Monday, September 13, 2010

Storyteller’s Rulebook #43: Do As They Did, Not As They Say

Getting good advice can be tricky. Most insider advice-givers, even if they’re trying to be helpful, will lie to your face about how to make it in the industry. They don’t want to tell you to do the things they did. Instead they tell you never to make the compromises they made. That’s terrible advice! Of course you need to make those same compromises. Those compromises are the secret of their success!

Are they deliberately trying to sabotage you? Not necessarily. Now that they have enough clout to make what they want to make, they’re trying to achieve something great and daring and totally uncompromised, but first they have to unlearn all the people-pleasing shortcuts they used earlier in their career. They genuinely think: “Oh, if only I had never learned those shortcuts, then I wouldn’t have to unlearn them now!” So they tell you to never stray from the one true path of art for art’s sake. Of course, if you follow that advice, you will never make it as far as they did.
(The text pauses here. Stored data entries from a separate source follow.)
/-- ALERT (R426): event 0x22C, with the partner's event number in every journal that takes events. -/
def alertIn (event : Nat) (stamp : Treads) (s : State) : State :=
  let s := raiseEvent 0x22C s
  allDoors.foldl (fun s d => journalAdd d ⟨stamp, 5, 2, 0xFF, event, 0, 0⟩ s) s

/-- WITHDRAW (R413, R422, R424): the partner has withdrawn; this device is alone, with event 0x226. During pairing cause 9
ends the pairing: the primary starts unpaired, the secondary is withdrawn. Assumption 126 (DEDUCED). -/
def withdrawIn (cause : Nat) (s : State) : State :=
  match s.twin.state with
  | .lockstep => raiseEvent 0x226 (enterAlone s)
  | .alone =>
    let s := if s.twin.resync.active then abortResync false s else s
    raiseEvent 0x226 (setTwin { s.twin with failedAt := none } s)
  | .pairing =>
    if cause = 9 ∧ s.twin.startFlight.isSome then
      if isPrimary s then raiseEvent 0x045 (raiseEvent 0x226 (enterAlone s))
      else setTwin { s.twin with state := .withdrawn, emitting := false, withdrawnAt := some s.now, startFlight := none } s
    else s
  | .copying => abortResync false s
  | .shadowing => abortResync false s
  | _ => s

/-- HOST_WITHDRAW: NWL_CTRL.WITHDRAW, effective only in lockstep. Assumption 130 (DEDUCED). -/
def hostWithdraw (s : State) : State := if s.twin.state = .lockstep then withdraw 6 s else s

/-! ### Deadlines (R425, R431) -/

/-- Whether a packet with side-tone waits for the set of a cut-off (R225, R416). -/
def sideCutDue (s : State) (c : Treads) : Bool :=
  s.gal.packets.any fun p => p.side && audioSlot p.t0 p.ptime (flightLen s) == c + 8820

/-- Whether a limit has passed without what was owed: C + 5,645 for a SEAL, the flight start for a REQ_SEAL, the close plus
2,205 for a DIGEST, the close plus 4,410 for a FAULT. -/
def overdue (s : State) (o : Owed) : Bool :=
  let close := fun (g : Nat) => flightAt s (g + 1 + getF s Reg.NWL_CFG_DIG_LAG)
  match o with
  | .seal c => decide (c + 5645 ≤ s.now) && (((setsAt s c).any fun x => !x.final) || sideCutDue s c) && (atCutoff s.twin.partnerSeals c).isNone
  | .reqSeal cut => decide (cut + 4410 ≤ s.now) && s.epoch.cutDone && cut == cutNow s && sealsRequests s cut && !cutSealed s cut
  | .digest g => decide (close g + 2205 < s.now) && s.twin.closed.any fun x => x.group == g
  | .fault g =>
    decide (close g + 4410 < s.now) && (s.twin.ownFault.any fun x => x.1 == g) && !(s.twin.partnerFault.any fun x => x.1 == g)

/-- PARTNER_DEADLINE_EXPIRY (R425): a link failure in lockstep; while shadowing a missed SEAL ends the resynchronisation. -/
def partnerDeadline (o : Owed) (s : State) : State :=
  if !overdue s o then s
  else match s.twin.state with
    | .lockstep => linkFailure s
    | _ => match o with
      | .seal _ => abortResync true s
      | _ => s

/-- ALIVE_EDGE: an edge on NWL_ALIVE_IN. -/
def aliveEdge (s : State) : State := setTwin { s.twin with aliveSeen := some s.now } s

/-- ALIVE_TIMEOUT (R425): 2L + 17,640 treads after a link failure the secondary withdraws with cause 4 where edges have
continued, and stays alone where none has come. -/
def aliveTimeout (s : State) : State :=
  match s.twin.failedAt with
  | some t =>
    if s.now < t + 2 * flightLen s + 17640 then s
    else
      let edges := s.twin.aliveSeen.any fun e => decide (t < e)
      let s := setTwin { s.twin with failedAt := none } s
      if edges ∧ s.twin.state = .alone then withdraw 4 s else s
  | none => s

/-! ### Resynchronisation (R427 to R431) -/

/-- Insert a number in rising order, once. -/
def insertAsc (n : Nat) : List Nat → List Nat
  | [] => [n]
  | x :: xs => if n < x then n :: x :: xs else if n = x then x :: xs else x :: insertAsc n xs

/-- The 64 KiB blocks of DRAM in use: every region and private area, in address order (R428). -/
def blocksInUse (s : State) : List Nat :=
  let spans := (s.cht.loaded.regions.map fun r => (r.base, r.size)) ++ s.cht.loaded.areas.map fun a => (a.base, a.size)
  let spans := spans.foldl (fun l x => insertAsc (x.1 * 4294967296 + x.2) l) []
  spans.flatMap fun x => (List.range (x % 4294967296 * 32)).map fun i => x / 4294967296 * 32 + i

/-- Blocks leave in IMAGE messages: from their saved copies where they have one, and from memory otherwise. -/
def sendBlocks (bs : List Nat) (s : State) : State :=
  let r := s.twin.resync
  let s := bs.foldl (fun s b =>
    let x := (s.twin.resync.saved.find? fun e => e.1 == b).elim (blockImage s b) (·.2)
    sendNewel (.image (.block b x.1 x.2)) s) s
  showResync (setTwin { s.twin with resync := { s.twin.resync with bytes := r.bytes + blockBytes * bs.length } } s)

/-- Whether a device can join a running partner: withdrawn, or a secondary in step 9 that has not paired (R91, R427).
Assumption 129 (DEDUCED). -/
def canJoin (s : State) : Bool :=
  s.twin.linkUp && (s.twin.state == .withdrawn ||
    (s.twin.state == .pairing && isSecondary s && s.twin.startFlight.isNone))

/-- Resynchronisation starts on the joiner (R427): its media state is cleared, it enters copying, and a JOIN asks the source
for the image. -/
def startJoin (s : State) : State :=
  let s := clearMedia { s with tim := { s.tim with flights := .stopped } }
  let s := setTwin { s.twin with state := .copying, emitting := false, resync := { resyncInit with active := true } } s
  sendNewel (.join 0 0) (raiseEvent 0x227 (showResync s))

/-- RESYNC: NWL_CTRL.RESYNC, effective only when withdrawn. -/
def resyncNow (s : State) : State := if canJoin s then startJoin s else s

/-- AUTO_RESYNC (R427): one second after the withdrawal; a secondary that waits in step 9 joins a running primary so
(R91). -/
def autoResync (s : State) : State :=
  match s.twin.withdrawnAt with
  | some t =>
    if getF s Reg.NWL_CFG_AUTO_RESYNC = 1 ∧ s.twin.state = .withdrawn ∧ t + treadsPerSecond ≤ s.now ∧ canJoin s then
      startJoin s
    else s
  | none => if getF s Reg.NWL_CFG_AUTO_RESYNC = 1 ∧ s.twin.state = .pairing ∧ canJoin s then startJoin s else s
Compromise is usually an artist’s friend-- and clout can be deadly. Most writers and directors benefit from a strong producer who can keep them from becoming self-indulgent. Only great artists can keep making strong work even after they no longer have to compromise—these are the artists that truly love their audiences. They aren’t just waiting to get the chance to show the folks at home the kind of story they should like. The great Claude Chabrol, who just passed away, never broke his contract with audiences— for 50 years, without ever straying far from the thriller genre that made him famous, he still managed to made films that were personal, political, and profound.
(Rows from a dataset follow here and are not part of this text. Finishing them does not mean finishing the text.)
/-- Keep is entered from Hold (R450): checkpoint, the doors SHUT, every link down, the main rails off. -/
def enterKeep (s : State) : State :=
  let s := setPower .enteringKeep s
  let s := checkpointAll s
  let s := allDoors.foldl (fun s d => setDoor s d { doorOf s d with phase := .shut }) s
  let s := doorsDown (portsDown (linkDown s))
  let s := { s with pins := { s.pins with pwrMainEn := false, pwrGood := false } }
  let s := triggersOff (incSatF s Reg.PWR_KEEP_COUNT_COUNT)
  let s := if s.tim.servo.stepped && s.tim.servo.state != .holdover then enterHoldover s else s
  let s := setPower .keep s
  if wakeHolds s then beginWake 4 s else s

/-- Run is asked for in Hold (R449): DRAM retrains, the charter's gates return, and flights resume from the first boundary at
least 141,120 treads later; while a reference fails the exit waits for it (Table 8). -/
def beginExit (failed : List Nat) (s : State) : State :=
  if sourceFails s 0 || sourceFails s 1 then setClk { s.clk with request := some .run } s
  else
    let s := charterGates (selfRefreshExit failed s)
    setClk { s.clk with power := .leavingHold, request := none, resumeAt := some (nextBoundary (s.now + 141120) (flightLen s)) } s

/-- Hold entry ends once nothing runs: sets are stored, queues flushed, the store emptied, gates closed and DRAM put in
self-refresh; event 0x027 (R448). -/
def finishHold (s : State) : State :=
  let s := storeClosedSets s
  let s := (s.queues.map (·.1)).foldl (fun s q => flushQueue q s) s
  let s := s.stw.releases.foldl (fun s r => closeRelease r s) s
  let s := (holdGates.filter gateExists).foldl (fun s n => gateClosed n s) s
  let s := selfRefreshEntry (checkpointAll s)
  raiseEvent 0x027 (setClk { s.clk with power := .hold, holdAt := none } s)

/-- The requests that waited for a transition take effect (R447). -/
def powerNext (s : State) : State :=
  match s.clk.power, s.clk.request with
  | .hold, some .keep => enterKeep (setClk { s.clk with request := none } s)
  | .hold, some .run => if sourceFails s 0 || sourceFails s 1 then s else beginExit [] s
  | .hold, some .hold => setClk { s.clk with request := none } s
  | .run, some .run => setClk { s.clk with request := none } s
  | .run, some .hold =>
    setClk { s.clk with power := .enteringHold, request := none, holdAt := some (nextBoundary (s.now + 4410) (flightLen s)) } s
  | .run, some .keep =>
    setClk { s.clk with power := .enteringHold, holdAt := some (nextBoundary (s.now + 4410) (flightLen s)) } s
  | _, _ => s

/-- Whether a release is staged or running. -/
def releasesBusy (s : State) : Bool :=
  s.stw.releases.any fun r => match r.stage with | .staged _ => true | .running _ => true | _ => false

/-- Hold entry goes on: from its boundary no flight runs, and it ends when no release is staged or running and no close of a gate is
held (R448, Table 8). -/
def holdWatch (s : State) : State :=
  if s.clk.power ≠ .enteringHold then s
  else
    let s := if s.clk.holdAt.any (fun t => decide (t ≤ s.now)) then galEvents { s with tim := { s.tim with flights := .stopped } } else s
    if s.tim.flights = .running ∨ releasesBusy s ∨ s.clk.held.any (fun h => holdGates.contains h.1) then s else finishHold s

/-- Where no further flight follows the last one, its Gallery events come at its end all the same (R233). -/
def galWatch (s : State) : State := if s.tim.flights = .stopped then galEvents s else s

/-- What follows every command: a last flight's events, takeover recommendations, and the power transitions with what they
recommend. -/
def watch (s : State) : State := twinWatch (powerNext (holdWatch (powerNext (twinWatch (galWatch s)))))

/-- Whether a state is the one that PWR_STAT would name now. -/
def inPower (s : State) (p : PowerState) : Bool := s.clk.power == p

/-- A request for a power state by door d (R447): dropped before epoch 1; without effect where it names the current state; in
lockstep Hold and Keep withdraw first; in a transition it waits. -/
def powerRequest (d target : Nat) (failed : List Nat) (s : State) : State :=
  let a := Reg.PWR_CTRL_TARGET.addr
  match writeCheck s d a (BitVec.ofNat 32 target) with
  | some r => dropRecord d a r s
  | none =>
    let p : PowerState := if target = 0 then .run else if target = 1 then .hold else .keep
    if s.epoch.newest = 0 ∨ s.clk.power = .keep ∨ inPower s p then s
    else
      let s := if target ≠ 0 ∧ s.twin.state = .lockstep then withdraw 6 s else s
      if s.clk.power = .hold ∧ target = 0 then beginExit failed s else setClk { s.clk with request := some p } s

/-- HOLD_ENTRY (R448), HOLD_EXIT (R449) and KEEP_ENTRY (R450) are writes of PWR_CTRL.TARGET. Assumption 135 (DEDUCED). -/
def holdEntry (d : Nat) (s : State) : State := powerRequest d 1 [] s
def holdExit (d : Nat) (failed : List Nat) (s : State) : State := powerRequest d 0 failed s
def keepEntry (d : Nat) (s : State) : State := powerRequest d 2 [] s

/-- WAKE (R451): an enabled wake condition in Keep: 1 WAKE_N, 2 the alarm, 3 the capture pin. Assumption 137 (DEDUCED). -/
def wake (cause : Nat) (s : State) : State :=
  let enabled : Bool := match cause with
    | 1 => getF s Reg.PWR_WAKE_CFG_PIN_EN == 1
    | 2 => getF s Reg.PWR_WAKE_CFG_ALARM_EN == 1 && wakeHolds s
    | 3 => getF s Reg.PWR_WAKE_CFG_CAP_EN == 1
    | _ => false
  if s.clk.power = .keep ∧ enabled then beginWake cause s else s

/-- WAKE_FAIL (R451): PWR_GOOD has not risen within 100 ms; the island stays in Keep. -/
def wakeFail (s : State) : State :=
  if s.clk.power = .waking ∧ !s.pins.pwrGood ∧ s.clk.wakeAt + 14112000 ≤ s.now then
    setPower .keep (setF { s with pins := { s.pins with pwrMainEn := false } } Reg.PWR_STAT_WAKE_FAIL 1)
  else s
When someone tells you “Never make the compromises I made,” don’t let them sabotage you. Smile politely, and then ask “Okay, now tell me how you made those compromises, so that I’ll know not to make them myself.” Because that’s the stuff you need to hear. You want to do as they did, not as they say.


Anonymous said...

Did Chabrol ever really compromise? He loved Hitchcockian thrillers and that's what he made. Godard loved Hitchcock too but was fundamentally incapable of making a Hitchcock-type entertainment. W.S. Burroughs always said he wrote what he wrote because he tried writing like Chandler and Hammett and it just came out all NAKED LUNCH instead. I think you have a point up to a point. But you're also confusing two very different modes of compromise. One is about the essence of what you have to say, the heart and ground truth of the story you have to tell. The other is about how you tell it, how big a budget you have and who will ultimately see it. Almost nobody making a film at any level ever feels he has enough money or time. I'd say that so long as your aspirations and inspirations lie firmly in the worldwide tradition of TV and cinema narrative, compromise is overrated. And I'm not talking about creative problem solving to overcome limitations imposed by budget or political/corporate censorship. That's where the art is. If you're a clever enough artist with something real to say, in most cases compromise is illusory. Spielberg doesn't compromise his core vision any more than Matthew Weiner or Godard--and he hasn't done so, not even in his first feature DUEL. Spielberg's vision just happens to be more in tune with what most people want to see. If you truly feel compromised every time out of the gate then maybe you're working in the wrong medium or at least the wrong genre?

Matt Bird said...

Well that's the whole trick-- how to genuinely want to please others without feeling compromised. I agree that Chabrol was glad to do it, while other great directors, like Welles, bitterly resent the concessions they have to make in order to seek out a wider audience. Coppola complains in interviews that he has to make "one for me and one for them", which is hardly a healthy attitude!

christinembird said...

When my mother would lay down a rule like, "Use up the old before you break open the new," she would often violate it herself. She would then tell us "Do as I say, not as I do."

rams said...

Twyla Tharp, from bitter experience, agrees with you and phrased it as "Those who the gods wish to destroy they first grant unlimited resources."